**Task to carry out:**
Report the lines of the data below that contain the string "Fault".

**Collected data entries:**
──────

-- ==== Sys2Proof/Machine/Maintenance.lean ====
section
/-! DEFINITION. The map, repair, raw array and shutter instructions (R372, R377, R380, R387 to R393, R410). -/

namespace Sys2Proof.Machine

open Sys2Proof

/-! ### The map (R388, R389) -/

/-- An acknowledgement of version `a` by a context (R377): it counts where map.ack < a ≤ map.ver, and where no
deadline has suspended the context before it (R379). -/
def acknowledge (s : State) (ctx : Nat) (a : BitVec 32) : State :=
  onContext s ctx fun x => if x.mapAck < a ∧ a ≤ mapVersion s ∧ x.suspended.isNone then { x with mapAck := a } else x

/-- The word that MAPACK writes: map.ver and map.ack. -/
def ackWord (s : State) (ctx : Nat) : XWord := mapVersion s ++ (contextAt s ctx).mapAck

/-- MAPACK (R388). A pair sends its acknowledgement once, after an agreed compare. -/
def execMapack (d : Reg) (s : State) : Host.Outcome State Fault Refusal :=
  insn (.mapack d) s (do
    compareFirst
    let x ← rx d
    let ctx := (← me).ctx
    modify fun s => acknowledge (sequenced s) ctx (x.setWidth 32)
    let s ← get
    wx d (ackWord s ctx)
    return .seq)

/-- MAPRD (R389): the word first, then the version. -/
def execMaprd (d a b : Reg) (s : State) : Host.Outcome State Fault Refusal :=
  insn (.maprd d a b) s (do
    let x ← rx a
    let s ← get
    wx d (mapWord s (x.toNat / 2 ^ 24 % 256) (x.toNat % 2 ^ 24))
    wx b ((mapVersion s).setWidth 64)
    return .seq)

/-! ### Repair (R380, R390) -/

/-- The result of REPW (Table 27.3): OK, DUP, OVF and ERR in bits 63 to 60, and the entry. -/
def repairResult (ok dup ovf err : Bool) (idx : Nat) : XWord :=
  BitVec.ofNat 64 (ok.toNat * 2 ^ 63 + dup.toNat * 2 ^ 62 + ovf.toNat * 2 ^ 61 + err.toNat * 2 ^ 60 + idx % 32)

/-- The valid entry that holds a row of a slice, if one does. -/
def repairedAt (s : State) (pr slice row : Nat) : Option Nat :=
  (List.range 32).find? fun i => repairHits (repairWord s pr i) slice row

/-- The free entry of lowest index: V = 0 and BAD = 0. -/
def freeRepair (s : State) (pr : Nat) : Option Nat :=
  (List.range 32).find? fun i => (repairWord s pr i).toNat / 2 ^ 30 == 0

/-- The words of a row copied to a spare row, with their check bits and poison marks (R380). -/
def copyRow (s : State) (pr slice row i : Nat) : State :=
  { s with spares := (List.range 32).foldl (fun t w => tset VaultWord.reset t (1024 * pr + 32 * i + w)
      (tget VaultWord.reset s.vault (2 ^ 21 * pr + (slice * 2 ^ 19 + row * 128) / 4 + w))) s.spares }

/-- An entry of a repair table written (R390): from version 1 on, a publication follows. -/
def writeRepair (s : State) (pr i : Nat) (w : Word) : State :=
  let s := { s with repairs := tput s.repairs (32 * pr + i) w }
  if mapVersion s = 0 then s else post { s with changes := s.changes ++ [.repair pr i] } [.mapPublication]

/-- Entry `i` takes a row (R380, R390): from version 1 on, its words are copied first. -/
def takeRepair (s : State) (pr slice row i : Nat) : State :=
  let s := if mapVersion s = 0 then s else copyRow s pr slice row i
  writeRepair s pr i (BitVec.ofNat 32 (2 ^ 31 + slice * 2 ^ 12 + row))

/-- A repair request for a physical room (R390), one at a time in the order of arrival (R400): the result, and the state after. -/
def repairRequest (s : State) (pr : Nat) (x : XWord) : XWord × State :=
  let slice := x.toNat / 2 ^ 12 % 16
  let row := x.toNat % 4096
  let idx := x.toNat / 2 ^ 32 % 32
  match x.toNat / 2 ^ 30 % 4 with
  | 2 => match repairedAt s pr slice row, freeRepair s pr with
    | some i, _ => (repairResult false true false false i, s)
    | none, some i => (repairResult true false false false i, takeRepair s pr slice row i)
    | none, none => (repairResult false false true false 0, post s [.unitWithdrawal (.room pr)])
  | 1 =>
    if (repairWord s pr idx).msb then (repairResult false false false true 0, s)
    else (repairResult true false false false idx,
      writeRepair s pr idx (repairWord s pr idx ||| BitVec.ofNat 32 (2 ^ 30)))
  | _ => (repairResult false false false true 0, s)

/-- REPW (R390). A threshold core lies in no room, and its request is refused. -/
def execRepw (d a : Reg) (s : State) : Host.Outcome State Fault Refusal :=
  insn (.repw d a) s (do
    let x ← rx a
    let s ← get
    match (if isThreshold s.cur.1 then none else physicalRoom s (roomOf s.cur.1)) with
    | none => wx d (repairResult false false false true 0)
    | some pr => do
      set (repairRequest s pr x).2
      wx d (repairRequest s pr x).1
    return .seq)

/-! ### Raw arrays (R391) -/

/-- A word that ARRT reaches (Table 27.4). -/
inductive RawPlace where
  | vault (key off : Nat)
  | spare (key : Nat)
  | xreg (k : Fin 4) (r : Reg)
  | wreg (k : Fin 4) (r : Reg) (q : Nat)
  deriving DecidableEq, Repr

/-- The word a selector names for a core in a physical room; none where it traps (R391). -/
def rawPlace (x : XWord) (room : Option Nat) : Option RawPlace :=
  let loc := x.toNat % 2 ^ 23
  if x.toNat / 2 ^ 62 = 3 then none
  else match x.toNat / 2 ^ 59 % 8, room with
    | 0, some pr => if loc % 4 = 0 then some (.vault (2 ^ 21 * pr + loc / 4) loc) else none
    | 1, _ => if loc / 32 % 4 = 3 ∨ loc % 32 = 0 then none else some (.xreg (Fin.ofNat 4 (loc / 32)) (Fin.ofNat 32 loc))
    | 2, _ => if loc / 128 % 4 = 3 then none
      else some (.wreg (Fin.ofNat 4 (loc / 128)) (Fin.ofNat 32 (loc / 4)) (loc % 4))
    | 3, some pr => if loc < 1024 then some (.spare (1024 * pr + loc)) else none
    | _, _ => none

/-- A vault word as a raw read gives it: payload and stored check bits. -/
def rawVault (w : VaultWord) : XWord × XWord :=
  (BitVec.ofNat 64 (payloadOf w), (w.check.getD (vaultCheck (payloadOf w))).setWidth 64)

/-- A register word as a raw read gives it. -/
def rawRegister (v : Slot) (d : XWord) (key : Nat) : XWord × XWord :=
  (d, ((tfind v.bad key).getD (registerCheck d.toNat)).setWidth 64)

/-- A raw read: the payload, and the stored check bits. -/
def rawRead (s : State) : RawPlace → XWord × XWord
  | .vault key _ => rawVault (tget VaultWord.reset s.vault key)
  | .spare key => rawVault (tget VaultWord.reset s.spares key)
  | .xreg k r => rawRegister (slotAt s s.cur.1 k) ((slotAt s s.cur.1 k).x.get r) r.val
  | .wreg k r q => rawRegister (slotAt s s.cur.1 k) (quarterOf ((slotAt s s.cur.1 k).w.get r) q) (quarterKey r q)

/-- The stored check bits of a register after a write: listed where they are not those of the payload. -/
def rawBad (bad : Table (BitVec 8)) (key : Nat) (d : XWord) (check : Option XWord) : Table (BitVec 8) :=
  match check with
  | some c => if c.setWidth 8 = registerCheck d.toNat then tdel bad key else tput bad key (c.setWidth 8)
  | none => tdel bad key

/-- A write of one array word: `check` holds the check bits of a raw write. -/
def rawWrite (s : State) (d : XWord) (check : Option XWord) : RawPlace → State
  | .vault key _ => { s with
      vault := tset VaultWord.reset s.vault key (wordOfPayload (d.toNat % 2 ^ 35) (check.map (BitVec.setWidth 7))) }
  | .spare key => { s with
      spares := tset VaultWord.reset s.spares key (wordOfPayload (d.toNat % 2 ^ 35) (check.map (BitVec.setWidth 7))) }
  | .xreg k r => onSlot s s.cur.1 k fun v => { v with x := v.x.set r d, bad := rawBad v.bad r.val d check }
  | .wreg k r q => onSlot s s.cur.1 k fun v => { v with
      w := v.w.set r (withQuarter (v.w.get r) q d), bad := rawBad v.bad (quarterKey r q) d check
      wWritten := v.wWritten ||| BitVec.ofNat 32 (2 ^ r.val) }

/-- The vault offset at which a word of the array is ordinarily seen: its own, or that of the row its spare row replaces. -/
def seenOffset (s : State) : RawPlace → Option Nat
  | .vault _ off => some off
  | .spare key =>
    let e := (tget 0 s.repairs (key / 32)).toNat
    if e / 2 ^ 30 = 2 then some (e / 2 ^ 12 % 16 * 2 ^ 19 + e % 4096 * 128 + key % 32 * 4) else none
  | _ => none

/-- ARRT (R391): a read writes xd and then xb. -/
def execArrt (d a b : Reg) (s : State) : Host.Outcome State Fault Refusal :=
  insn (.arrt d a b) s (do
    let x ← rx a
    let s ← get
    let room := if isThreshold s.cur.1 then none else physicalRoom s (roomOf s.cur.1)
    match rawPlace x room with
    | none => trap 0x05 x
    | some p => do
      if x.toNat / 2 ^ 62 = 0 then do
        wx d (rawRead s p).1
        wx b (rawRead s p).2
      else do
        let v ← rx b
        modify fun s => rawWrite s v (if x.toNat / 2 ^ 62 = 2 then some (x >>> 48) else none) p
        match seenOffset s p with
        | some off => testWord (roomOf s.cur.1) off
        | none => pure ()
      return .seq)

/-! ### The shutter (R392, R393) -/

/-- SHUT (R392). -/
def execShut (s : State) : Host.Outcome State Fault Refusal :=
  insn .shut s (do
    modify fun s => fireShutter s 1
    return .seq)

/-- SNAPRD (R393). -/
def execSnaprd (d a : Reg) (s : State) : Host.Outcome State Fault Refusal :=
  insn (.snaprd d a) s (do
    let x ← rx a
    let s ← get
    wx d (snapRead s (x.toNat % 2 ^ 32))
    return .seq)

end Sys2Proof.Machine
end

──────

**Exercise output:**
def execMapack (d : Reg) (s : State) : Host.Outcome State Fault Refusal :=
def execMaprd (d a b : Reg) (s : State) : Host.Outcome State Fault Refusal :=
def execRepw (d a : Reg) (s : State) : Host.Outcome State Fault Refusal :=
def execArrt (d a b : Reg) (s : State) : Host.Outcome State Fault Refusal :=
def execShut (s : State) : Host.Outcome State Fault Refusal :=
def execSnaprd (d a : Reg) (s : State) : Host.Outcome State Fault Refusal :=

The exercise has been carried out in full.